I found out yes you can keep a previous home, as long as your income is enough to cover the expenses , and as long as you plan on living in the new home purchased with the USDA loan. .. Which is understandable because they are not funding someone who is just purchasing as a investment.

Of course be careful that you didnt sign anything agreeing to live in the first home for a set amount of time.  I did not since it was a conventional loan.

 

Super Contributor
ShanetheMortgageMan
Posts: 7,701
Registered: ‎09-28-2007

Re: USDA Mortgage question for purchasing second home

[ Edited ]

Where did you get that information - as long as your income is enough to cover the expenses?  Sounds like a loan officer talk, one who isn't very familiar with USDA's guidelines.  The only time you can own another home is if the other home is not in the commuting area, or if it's not structurally sound or functionally adequate.  Being able to qualify for both payments is a given.

 

See: http://www.rurdev.usda.gov/regs/regs/pdf/1980d.pdf

 

§1980.346  Other eligibility criteria.       

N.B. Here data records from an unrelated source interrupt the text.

-- ==== Sys2Proof/Laws/Fields.lean ====
section
/-! SUPPORT. The fields an SCFSI, SCALEFACTORS or SAMPLES step reads: what such a field leaves alone, that it does not
depend on `sbst`, and how a loop over them runs with `sbst` advanced between the subbands. -/
namespace Sys2Proof.Machine

/-- The whole of `sbst` replaced. -/
def State.withSbst (s : State) (v : Vector SubState 32) : State := { s with sbst := v }

@[simp] theorem State.withSbst_sbst (s : State) (v : Vector SubState 32) : (s.withSbst v).sbst = v := rfl
@[simp] theorem State.withSbst_seq (s : State) (v : Vector SubState 32) : (s.withSbst v).seq = s.seq := rfl
@[simp] theorem State.withSbst_hdr (s : State) (v : Vector SubState 32) : (s.withSbst v).hdr = s.hdr := rfl
@[simp] theorem State.withSbst_sn (s : State) (v : Vector SubState 32) : (s.withSbst v).sn = s.sn := rfl
@[simp] theorem State.withSbst_sub (s : State) (v : Vector SubState 32) (ch : Fin 2) (sb : Fin 32) :
    (s.withSbst v).sub ch sb = s.sub ch sb := rfl
@[simp] theorem State.withSbst_self (s : State) : s.withSbst s.sbst = s := rfl
@[simp] theorem State.withSbst_withSbst (s : State) (v v' : Vector SubState 32) :
    (s.withSbst v).withSbst v' = s.withSbst v' := rfl

/-- The next state of a result changed, if there is one. -/
def mapNext (g : State → State) : Result → Result
  | .next s => .next (g s)
  | .fault r => .fault r
  | .refused r => .refused r

@[simp] theorem mapNext_next (g : State → State) (s : State) : mapNext g (.next s) = .next (g s) := rfl

theorem mapNext_eq_next {g : State → State} {o : Result} {t : State} (h : mapNext g o = .next t) :
    ∃ s, o = .next s ∧ t = g s := by
  cases o with
  | next s => simp only [mapNext_next] at h; cases h; exact ⟨s, rfl, rfl⟩
  | fault r => cases h
  | refused r => cases h

/-- The operations that read a scale-factor or sample field. -/
inductive ReadsData : Instr → Prop
  | l1Scalefactor (sb ch x) : ReadsData (.l1Scalefactor sb ch x)
  | l1Sample (sb ch a q) : ReadsData (.l1Sample sb ch a q)
  | l2Scfsi (sb ch x) : ReadsData (.l2Scfsi sb ch x)
  | l2Scalefactor (sb ch r) : ReadsData (.l2Scalefactor sb ch r)
  | l2Grouped (sb ch n c) : ReadsData (.l2Grouped sb ch n c)
  | l2GroupedOutOfRange (sb ch n c) : ReadsData (.l2GroupedOutOfRange sb ch n c)
  | l2Ungrouped (sb ch n v0 v1 v2) : ReadsData (.l2Ungrouped sb ch n v0 v1 v2)

/-- Their formats. -/
inductive DataFormat : Format → Prop
  | l1Scalefactor (sb ch) : DataFormat (.l1Scalefactor sb ch)
  | l1Sample (sb ch a) : DataFormat (.l1Sample sb ch a)
  | l2Scfsi (sb ch) : DataFormat (.l2Scfsi sb ch)
  | l2Scalefactor (sb ch c) : DataFormat (.l2Scalefactor sb ch c)
  | l2Grouped (sb ch n) : DataFormat (.l2Grouped sb ch n)
  | l2Ungrouped (sb ch n) : DataFormat (.l2Ungrouped sb ch n)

The applicant must:   (a)  Be a person who does not own a dwelling in the local commuting area or owns a dwelling which is not structurally sound, functionally adequate

 

See: http://www.rurdev.usda.gov/va/programs/SFH/Agnes/GRH%20Lender%20Origination%20and%20Underwriting%20G...

 

Applicant must:

 

• BE a U.S. CITIZEN, a U.S. NON-CITIZEN NATIONAL, OR  HAVE QUALIFIED ALIEN STATUS

• PURCHASE a RESIDENTIAL PROPERTY THAT IS LOCATED in a RURAL DEVELOPMENT ELIGIBLE AREA

• NOT HAVE SUFFICIENT RESOURCES TO PROVIDE AND SECURE CONVENTIONAL CREDIT (ON TERMS AND CONDITIONS THAT THE APPLICANT COULD REASONABLY BE EXPECTED TO FULFILL) WITHOUT A  RURAL DEVELOPMENT GUARANTEE 
• NOT EXCEED THE MODERATE INCOME LIMITS BASED ON THE  HOUSEHOLD’S ADJUSTED ANNUAL INCOME
• NOT OWN A DWELLING IN THE LOCAL COMMUTING AREA or OWNS A DWELLING WHICH IS NOT STRUCTURALLY SOUND &/or FUNCTIONALLY ADEQUATE
 
The objective of the Single Family Housing Guaranteed Loan Program (SFHGLP) is to assist eligible households to obtain decent, safe, and sanitary dwellings and related facilities for their own use as their primary residence in rural areas. RD Instruction 1980-D restricts applicants from owning multiple dwellings in certain cases, specifically in§1980.346(a), under eligibility criteria. 

 

The GRH program considers a property ineligible that has the potential to be viewed as investment property.  Generally, borrowers must sell the old (existing) property, meaning at a minimum they have a sales contract with a verified closing date prior or simultaneously to the GRH loan closing.

 

Sometimes, there are circumstances where retaining the existing home (outside of local commuting area) may be acceptable:  If an individual or family has been transferred or found employment in a different state, and their old residence is not in the local commuting area of their new employment location, they meet the requirement of not owning a dwelling in the local commuting area.  The applicant must…”Be a person who does not own a dwelling in the local commuting area or owns a dwelling which is not structurally sound, functionally adequate.”

 

Example:  If an individual or family has been transferred or found employment in a different state, and their old residence is not in the local commuting area of their new employment location, they meet the requirement of not owning a dwelling in the local commuting area. 
Example:  If the home has documented structure, safety, or sanitation issues, or if it is a manufactured home not anchored on a permanent foundation, it would not be considered structurally sound or functionally adequate.

 

• HAVE ADEQUATE AND DEPENDABLE  QUALIFYING (REPAYMENT) INCOME
• HAVE ACCEPTABLE CREDIT HISTORY THAT MEETS RURAL DEVELOPMENT REQUIREMENTS
Established Member
sweetpea3829
Posts: 32
Registered: ‎01-04-2011

Re: USDA Mortgage question for purchasing second home

My experiences with USDA is that you CAN have a second home if you're using the Guaranteed program, as long as your income supports both mortgages. But, if you are going Direct, you cannot have another house in your name. I *think* they'll let you apply, but you must have your first house on the market. And the situation must be like Shane described, the first house is outside of your commuting area, or it's not functionally safe, etc etc. There is a way around this, but it may not necessarily apply to everyone. We own a multifamily home in RI. My husband took a job in NY. We can't sell our home in RI. So we used a quit-claim deed to remove my husband's name from the title, thus freeing him for USDA. But, the other piece of this is that the mortgage for the first home was discharged in a 2007 chapter 7 bankruptcy, so we don't have to disclose it as an expense when my husband applies. The down side is that USDA still counted the rental income and because of that, we nearly didn't qualify.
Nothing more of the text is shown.